Fifth, a firm could also choose to open a new establishment in a municipality if it believes there is enough local demand for its product. Even though we exclude retail and wholesale firms from our analysis, we still believe that market access can be an important mechanism for the firms in our sample. For instance, a business service firm might want to open an establishment near to manufacturing or service firms in order to be close to its (potential) clients. On the other hand, a firm might want to locate in Copenhagen, in another port city, or near the German border, in order to be more exposed to international markets.

Finally, these changes could also be affected by skill-biased technical change. It has been shown extensively in the literature that technology (including communication and information technology) complements highly educated workers engaged in abstract tasks and substitutes workers performing cognitive and manual tasks (Autor et al. (2003)). Consequently, the in-creases in the ratio of managers to production and clerical workers could be driven by skill-biased technical change. The fact that this ratio seems to be increasing more in the largest municipal-ities, could be explained in part by increases in the skill bias of agglomeration economies, as in Baum-Snow and Pavan (2013).

Two important caveats of our results are worth mentioning. First, we are not able to observe the establishments of a Danish firm outside Denmark, nor its labor force. It is clear that recent trends in globalization have seen an increase in offshoring and foreign outsourcing, especially for manufacturing firms, but also for firms in the business service sector.17 This is consistent with recent reports by Statistics Denmark showing increases in foreign employment held by Danish firms abroad.18 Therefore, our results should probably be interpreted as a lower bound of the actual decentralization patterns within firms. Second, there has also been an increase in outsourcing within national boundaries (Goldschmidt and Schmieder, 2017). We cannot observe this either in our data. In consequence, there could be more occupational specialization and spatial decentralization than the one dictated by the boundaries of the firms.

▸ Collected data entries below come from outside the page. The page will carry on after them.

-- ==== Sys2Proof/Decode.lean ====
section
/-! DEFINITION. Decoding and encoding (30_encoding.md). A host word is decoded whole (R301): every word is an
instruction, the reserved ones included (R304, R608). A wire frame is its opcode byte and its payload bytes (R306); the
data bytes of the two frame writes come from the framebuffer and are no part of the instruction (R309). -/

namespace Sys2Proof

/-! ### Fields of the host word (R301, R305) -/

/-- OP = HW[3:0]. -/
def HostWord.op (w : HostWord) : OpCode := w.extractLsb' 0 4

/-- DARK = HW[4]. -/
def HostWord.dark (w : HostWord) : Bool := w.getLsbD 4

/-- RSV = HW[7:5]. -/
def HostWord.rsv (w : HostWord) : BitVec 3 := w.extractLsb' 5 3

/-- X = HW[23:8]. -/
def HostWord.x (w : HostWord) : Half := w.extractLsb' 8 16

/-- Y = HW[39:24]. -/
def HostWord.y (w : HostWord) : Half := w.extractLsb' 24 16

/-! ### Operation codes (R303) -/

def opInit : OpCode := 0x1
def opClear : OpCode := 0x2
def opSetpx : OpCode := 0x3
def opGetpx : OpCode := 0x4
def opWidth : OpCode := 0x5
def opHeight : OpCode := 0x6
def opRefresh : OpCode := 0x7
def opTeardown : OpCode := 0x8

/-- The OP field of a host word's instruction; none for a wire command. -/
def opOf : Instr → Option OpCode
  | .init _ _ => some opInit
  | .clear => some opClear
  | .setpx _ _ _ => some opSetpx
  | .getpx _ _ => some opGetpx
  | .width => some opWidth
  | .height => some opHeight
  | .refresh => some opRefresh
  | .teardown => some opTeardown
  | .reservedHostWord w => some w.op
  | .drvOutCtrl => none
  | .deepSleep => none
  | .dataEntry => none
  | .swReset => none
  | .masterAct => none
  | .updSeq _ => none
  | .writeRamPri => none
  | .writeRamSec => none
  | .ramXWin => none
  | .ramYWin => none
  | .ramXPtr => none
  | .ramYPtr => none

/-- The instruction a host word spells (R303, R304). -/
def decodeHost (w : HostWord) : Instr :=
  if w.rsv ≠ 0 then .reservedHostWord w
  else if w.op = opInit then .init w.x w.y
  else if w.op = opClear then .clear
  else if w.op = opSetpx then .setpx w.x w.y w.dark
  else if w.op = opGetpx then .getpx w.x w.y
  else if w.op = opWidth then .width
  else if w.op = opHeight then .height
  else if w.op = opRefresh then .refresh
  else if w.op = opTeardown then .teardown
  else .reservedHostWord w

/-! ### Wire commands (R308) -/

/-- Why a list of bytes is no wire frame of the block. -/
inductive Reject where
  | emptyFrame
  | noSuchOpcode (op : Byte)
  | payloadMismatch (op : Byte)
deriving DecidableEq, Repr

/-- The payload byte of UPD_SEQ (42_panel_commands.md R507). -/
def updModeByte : UpdMode → Byte
  | .loadLut => Config.target.lutLoadMode
  | .fullRefresh => Config.target.fullRefreshMode

/-- The opcode and the fixed payload of a wire command (R308, R309); none for a host operation. -/
def wireBytes : Instr → Option (Byte × List Byte)
  | .init _ _ => none
  | .clear => none
  | .setpx _ _ _ => none
  | .getpx _ _ => none
  | .width => none
  | .height => none
  | .refresh => none
  | .teardown => none
  | .reservedHostWord _ => none
  | .drvOutCtrl => some (Config.target.opDrvOutCtrl, Config.target.drvOut)
  | .deepSleep => some (Config.target.opDeepSleep, Config.target.deepSleepMode)
  | .dataEntry => some (Config.target.opDataEntry, Config.target.dataEntry)
  | .swReset => some (Config.target.opSwReset, [])
  | .masterAct => some (Config.target.opMasterAct, [])
  | .updSeq m => some (Config.target.opUpdSeq, [updModeByte m])
  | .writeRamPri => some (Config.target.opWriteRamPri, [])
  | .writeRamSec => some (Config.target.opWriteRamSec, [])
  | .ramXWin => some (Config.target.opRamXWin, Config.target.ramXWin)
  | .ramYWin => some (Config.target.opRamYWin, Config.target.ramYWin)
  | .ramXPtr => some (Config.target.opRamXPtr, Config.target.ramXPtr)
  | .ramYPtr => some (Config.target.opRamYPtr, Config.target.ramYPtr)

/-- The wire command of an opcode byte (R308). Opcode 0x22 has two forms (R507): alone it stands for the first,
LUT_LOAD_MODE (log entry 9). -/
def decodeOpcode (op : Byte) : Option Instr :=
  if op = Config.target.opDrvOutCtrl then some .drvOutCtrl
  else if op = Config.target.opDeepSleep then some .deepSleep
  else if op = Config.target.opDataEntry then some .dataEntry
  else if op = Config.target.opSwReset then some .swReset
  else if op = Config.target.opMasterAct then some .masterAct
  else if op = Config.target.opUpdSeq then some (.updSeq .loadLut)
  else if op = Config.target.opWriteRamPri then some .writeRamPri
  else if op = Config.target.opWriteRamSec then some .writeRamSec
  else if op = Config.target.opRamXWin then some .ramXWin
  else if op = Config.target.opRamYWin then some .ramYWin
  else if op = Config.target.opRamXPtr then some .ramXPtr
  else if op = Config.target.opRamYPtr then some .ramYPtr
  else none

/-- The wire command a frame's bytes spell: opcode, then exactly the payload the block gives it (R308, R310). -/
def decodeWire : List Byte → Except Reject Instr
  | [] => .error .emptyFrame
  | op :: payload =>
    match decodeOpcode op with
    | none => .error (.noSuchOpcode op)
    | some i =>
      if wireBytes i = some (op, payload) then .ok i
      else if wireBytes (.updSeq .fullRefresh) = some (op, payload) then .ok (.updSeq .fullRefresh)
      else .error (.payloadMismatch op)

/-! ### Both formats -/

/-- An encoded instruction: a host word, or the bytes of a wire frame. -/
inductive Encoded where
  | host (w : HostWord)
  | wire (bytes : List Byte)
deriving DecidableEq, Repr

/-- The decoder: total, rejecting by name. -/
def decode : Encoded → Except Reject Instr
  | .host w => .ok (decodeHost w)
  | .wire bytes => decodeWire bytes

/-- `Y << 24 | X << 8 | RSV << 5 | DARK << 4 | OP` with RSV = 000 (R301). -/
def hostWord (op : OpCode) (x y : Half) (dark : Bool) : HostWord :=
  (y ++ x ++ (0 : BitVec 3) ++ BitVec.ofBool dark ++ op : BitVec (16 + 16 + 3 + 1 + 4))

/-- The encoder; a field an operation does not use is 0. -/
def encode : Instr → Encoded
  | .init w h => .host (hostWord opInit w h false)
  | .clear => .host (hostWord opClear 0 0 false)
  | .setpx x y dark => .host (hostWord opSetpx x y dark)
  | .getpx x y => .host (hostWord opGetpx x y false)
  | .width => .host (hostWord opWidth 0 0 false)
  | .height => .host (hostWord opHeight 0 0 false)
  | .refresh => .host (hostWord opRefresh 0 0 false)
  | .teardown => .host (hostWord opTeardown 0 0 false)
  | .reservedHostWord w => .host w
  | .drvOutCtrl => .wire (Config.target.opDrvOutCtrl :: Config.target.drvOut)
  | .deepSleep => .wire (Config.target.opDeepSleep :: Config.target.deepSleepMode)
  | .dataEntry => .wire (Config.target.opDataEntry :: Config.target.dataEntry)
  | .swReset => .wire [Config.target.opSwReset]
  | .masterAct => .wire [Config.target.opMasterAct]
  | .updSeq m => .wire [Config.target.opUpdSeq, updModeByte m]
  | .writeRamPri => .wire [Config.target.opWriteRamPri]
  | .writeRamSec => .wire [Config.target.opWriteRamSec]
  | .ramXWin => .wire (Config.target.opRamXWin :: Config.target.ramXWin)
  | .ramYWin => .wire (Config.target.opRamYWin :: Config.target.ramYWin)
  | .ramXPtr => .wire (Config.target.opRamXPtr :: Config.target.ramXPtr)
  | .ramYPtr => .wire (Config.target.opRamYPtr :: Config.target.ramYPtr)

/-- What the table's word stands for: an opcode byte of the wire if it is one byte and one of the twelve opcodes, else
a host word (log entry 9). -/
def tableWord (nbits w : Nat) : Encoded :=
  if nbits ≤ 8 then
    match decodeOpcode (BitVec.ofNat 8 w) with
    | some i => encode i
    | none => .host (BitVec.ofNat 40 w)
  else .host (BitVec.ofNat 40 w)

/-- The instruction the decoder reads from a word of spec/opcode_table.json. -/
def decodeTableWord (nbits w : Nat) : Option Instr :=
  match decode (tableWord nbits w) with
  | .ok i => some i
  | .error _ => none

end Sys2Proof
end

The results of this paper intend to shed light and motivate future research studying different geographic and economic consequences of changes in firms’ location decisions, for example, changes in the sorting of different types of workers, local productivity, and urban and rural development. Perhaps more importantly, the changes in the spatial organization within firms could be a very important cause explaining the recent diverging trends in urban wage inequality and residential income segregation across and within municipalities and regions.

17For example, through anecdotal evidence we know that a firm from the medical manufacturing industry has a plant in Hungary and is considering expanding its size, while closing the one in Denmark.